Author Archives: Gabi Cuna

National Mentoring Month

What is National Mentoring Month? 

Each year in January, organizations and programs around the nation celebrate the meaningful relationships that mentorship provides. Throughout the month, there are workshops, conferences, training, and more dedicated to teaching mentors vital skills and strategies for improving their mentorship relationships. There are also plenty of opportunities to get involved with mentorship for the first time or connect with a local or national organization dedicated to fostering relationships.

A group of Middlebury college students gather on the green grass outside the Center for Community Engagement. They're standing in pairs, talking with each other.
Community Engagement Leaders gathered in the fall to brainstorm goals & ideas for their organizations.

Why is mentoring an important aspect of community connection/engagement?

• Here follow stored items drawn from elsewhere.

-- ==== Sys2Proof/Word.lean ====
section
/-! DEFINITION. The widths of the machine (spec/00_scope.md R6, R7): bytes, 16-bit words, 12-bit address fields and
register indices. Every value is unsigned; nothing is ever sign-extended (R7). -/

namespace Sys2Proof

/-- An 8-bit register, timer or memory byte (10_state.md R20, R25, R26). -/
abbrev Byte := BitVec 8

/-- A 16-bit value: an instruction word, `I`, `pc`, a stack slot (10_state.md R22 to R24; the width of `pc` is log 3,
that of a slot log 11). -/
abbrev Word := BitVec 16

/-- The instruction field NNN (30_encoding.md R71). -/
abbrev Addr12 := BitVec 12

/-- A register index or keypad slot, always 0..15 (10_state.md R20, R29). -/
abbrev RegIdx := Fin 16

/-- `zext_16(v)` (00_scope.md R8). -/
abbrev zext16 {n : Nat} (v : BitVec n) : Word := v.setWidth 16

/-- A register index or key index as an 8-bit value (40_cycle_dispatch.md R93). -/
abbrev byteOfIdx (k : RegIdx) : Byte := BitVec.ofNat 8 k.val

end Sys2Proof
end

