-- ==== Sys2Proof/Machine/Alu.lean ====
section
/-! DEFINITION. The register, arithmetic, logic, shift and random instructions (spec/42_alu.md). Statements run in the
written order on the live register file (00_scope.md R10; log 7), which decides the outcome when register 15 is also an
operand (R133). Arithmetic is unsigned and wraps modulo 256 (R132). -/

namespace Sys2Proof.Machine

/-- `load-imm x,nn` (R120). -/
def execLoadImm (x : RegIdx) (nn : Byte) (s : State) : Host.Outcome State Fault Refusal :=
  .next (s.setReg x nn).advance

/-- `add-imm x,nn` (R121): no flag update. -/
def execAddImm (x : RegIdx) (nn : Byte) (s : State) : Host.Outcome State Fault Refusal :=
  .next (s.setReg x (s.reg x + nn)).advance

/-- `move x,y` (R122). -/
def execMove (x y : RegIdx) (s : State) : Host.Outcome State Fault Refusal :=
  .next (s.setReg x (s.reg y)).advance

/-- `or x,y` (R123): no flag update. -/
def execOr (x y : RegIdx) (s : State) : Host.Outcome State Fault Refusal :=
  .next (s.setReg x (s.reg x ||| s.reg y)).advance

/-- `and x,y` (R124): no flag update. -/
def execAnd (x y : RegIdx) (s : State) : Host.Outcome State Fault Refusal :=
  .next (s.setReg x (s.reg x &&& s.reg y)).advance

/-- `xor x,y` (R125): no flag update. -/
def execXor (x y : RegIdx) (s : State) : Host.Outcome State Fault Refusal :=
  .next (s.setReg x (s.reg x ^^^ s.reg y)).advance

/-- `add x,y` (R126): the sum is formed before any write, the flag is written after the result. -/
def execAdd (x y : RegIdx) (s : State) : Host.Outcome State Fault Refusal :=
  let sum := (s.reg x).toNat + (s.reg y).toNat
  .next ((s.setReg x (BitVec.ofNat 8 sum)).setFlag (carries sum)).advance

/-- `sub x,y` (R127): the flag is written first, the difference reads the live registers. -/
def execSub (x y : RegIdx) (s : State) : Host.Outcome State Fault Refusal :=
  let t := s.setFlag (exceeds (s.reg x) (s.reg y))
  .next (t.setReg x (t.reg x - t.reg y)).advance

/-- `shr x` (R128): the flag is written first, the shift reads the live register. -/
def execShr (x : RegIdx) (s : State) : Host.Outcome State Fault Refusal :=
  let t := s.setFlag (bitZero (s.reg x))
  .next (t.setReg x (t.reg x >>> 1)).advance

/-- `subn x,y` (R129): the flag is written first, the difference reads the live registers. -/
def execSubn (x y : RegIdx) (s : State) : Host.Outcome State Fault Refusal :=
  let t := s.setFlag (exceeds (s.reg y) (s.reg x))
  .next (t.setReg x (t.reg y - t.reg x)).advance

/-- `shl x` (R130): the flag is written first, the shift reads the live register. -/
def execShl (x : RegIdx) (s : State) : Host.Outcome State Fault Refusal :=
  let t := s.setFlag (bitSeven (s.reg x))
  .next (t.setReg x (t.reg x <<< 1)).advance

/-- `rand x,nn` (R131): one byte of the random source is consumed. -/
def execRand (x : RegIdx) (nn : Byte) (s : State) : Host.Outcome State Fault Refusal :=
  .next (s.consumeRnd.setReg x (s.rnd &&& nn)).advance

end Sys2Proof.Machine
end

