-- ==== Sys2Proof/Machine/Index.lean ====
section
/-! DEFINITION. The address-register and memory instructions (spec/43_index_memory.md). `I` is left unchanged by every
memory instruction (R146); a range that leaves memory raises `AddressOutOfRange` before anything is written
(60_exceptions.md R175; log 4). -/

namespace Sys2Proof.Machine

/-- `load-i nnn` (R140). -/
def execLoadI (nnn : Addr12) (s : State) : Host.Outcome State Fault Refusal := .next (s.setI (zext16 nnn)).advance

/-- `add-i x` (R141): `I` first (modulo 65536), then the flag from the `I` just written. -/
def execAddI (x : RegIdx) (s : State) : Host.Outcome State Fault Refusal :=
  let t := s.setI (s.i + zext16 (s.reg x))
  .next (t.setFlag (passesBound t.i)).advance

/-- `font-addr x` (R142). -/
def execFontAddr (x : RegIdx) (s : State) : Host.Outcome State Fault Refusal :=
  .next (s.setI (glyphAddr (s.reg x))).advance

/-- `bcd x` (R143). -/
def execBcd (x : RegIdx) (s : State) : Host.Outcome State Fault Refusal :=
  match s.mem.writeBytes (s.effAddr 0) (bcdDigits (s.reg x)) with
  | none => raised (s.rangeFault (s.effAddr 0)) s
  | some m => .next (s.setMem m).advance

/-- `store-regs x` (R144): registers 0 to `x` inclusive. -/
def execStoreRegs (x : RegIdx) (s : State) : Host.Outcome State Fault Refusal :=
  match s.mem.writeBytes (s.effAddr 0) (s.regsUpTo x) with
  | none => raised (s.rangeFault (s.effAddr 0)) s
  | some m => .next (s.setMem m).advance

/-- `load-regs x` (R145): registers 0 to `x` inclusive. -/
def execLoadRegs (x : RegIdx) (s : State) : Host.Outcome State Fault Refusal :=
  match s.mem.readBytes (s.effAddr 0) (x.val + 1) with
  | none => raised (s.rangeFault (s.effAddr 0)) s
  | some bs => .next (s.setRegsFrom 0 bs).advance

end Sys2Proof.Machine
end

Research has indicated that mentoring provides a plethora of educational, behavioral, and social-emotional benefits,  for both mentees and mentors of youth. On average, kids who are involved in meaningful mentoring relationships have better academic performance, better school attendance, and more positive attitudes about school and classroom participation. They’re also less likely to partake in illegal drug and alcohol use and show decreased rates of violent behavior. Likewise, mentoring relationships improve the lives of mentors as well! Studies show that individuals engaged in both informal and formal mentoring often have increased self-esteem, a sense of accomplishment and pride, insight into youth experiences, increased patience and supervisory skills, and a network of volunteers. These benefits can be personally fulfilling and also contribute to career development and success, especially for college students who are developing vital interpersonal work skills. 

Through mentoring, each and every student at Middlebury college has the opportunity to make a positive impact on the lives of young people. By dedicating just about an hour a week to a mentoring program (less time than most of us spend scrolling through TikTok!), you can provide a sense of stability and connection to a kid or teen in the community.

What opportunities are there for students to get involved in a mentoring program at the CCE?

The Center for Community Engagement supports a variety of mentorship programs that can fit most student schedules and interest areas. If you are interested in joining one of the organizations described below, their contact information has been provided. In addition, you can reach out to either Shannon Lyford (slyford@middlebury.edu)  or Gabi Cuna (gcuna@middlebury.edu) who advise the Youth & Mentoring organizations. 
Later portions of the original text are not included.